The American Academy of Orthopaedic Surgeons reports that almost 175,000 running-related injuries are treated every year in doctors' offices and emergency rooms. Of those, says Dr. Letha Griffin, the athletic team physician at Georgia State University, the most common involve overuse injuries, which can cause shin splints, heel spurs and plantar fasciitis.

Plantar what?

The plantar fascia is a thick, fibrous ligament that runs from the heel to the base of the toes. When you walk, the ligament pulls on the heel bone, raising the arch of your foot as it pushes off the ground. If your foot moves incorrectly, it can become strained, swell and begin to fray the fibers of the ligament where it attaches to the heel. The characteristic symptom of plantar fasciitis is getting up in the morning and hardly being able to walk.

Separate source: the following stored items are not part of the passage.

-- ==== Sys2Proof/Machine/Registers.lean ====
section
/-! DEFINITION. Every register of the part (chapter tables and 20 Table 20-3, 20-4): addresses, fields, access codes
and reset values. A value that depends on the image or on fuses is 0 here (assumption log 2) except the fuses of log 3. -/

namespace Sys2Proof.Machine
set_option Elab.async false

/-- A register field: the absolute address of its register and its bit range [hi:lo]. -/
structure Fld where
  addr : Nat
  hi : Nat
  lo : Nat
  deriving DecidableEq, Repr

/-- Access codes of R12. -/
inductive Acc where
  | ro | rw | wo | w1c | rc
  deriving DecidableEq, Repr

/-- One row of the register tables: base address, the strides and counts of its indices, and (hi, lo, access, reset). -/
structure RegRow where
  name : String
  base : Nat
  dims : List (Nat × Nat)
  fields : List (Nat × Nat × Acc × Nat)
  deriving DecidableEq, Repr

end Sys2Proof.Machine

namespace Sys2Proof.Machine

"Sometimes people did too much too fast instead of going slowly," Griffin says. "They try to join in too quickly. The injuries can linger for quite awhile and are difficult to resolve."

The tell-tale symptoms of an injury are pain and swelling. If it doesn't go away on its own after some ice, over-the-counter pain relievers and a few days of rest, or if it's getting worse instead of better, go see the doctor.

"You could have a stress fracture, which are micro-cracks," Griffin says. "That could lead to a true fracture."

The best way to avoid injuries, Griffin says, is to always stretch out, warm up and cool down. Also, take it easy at first.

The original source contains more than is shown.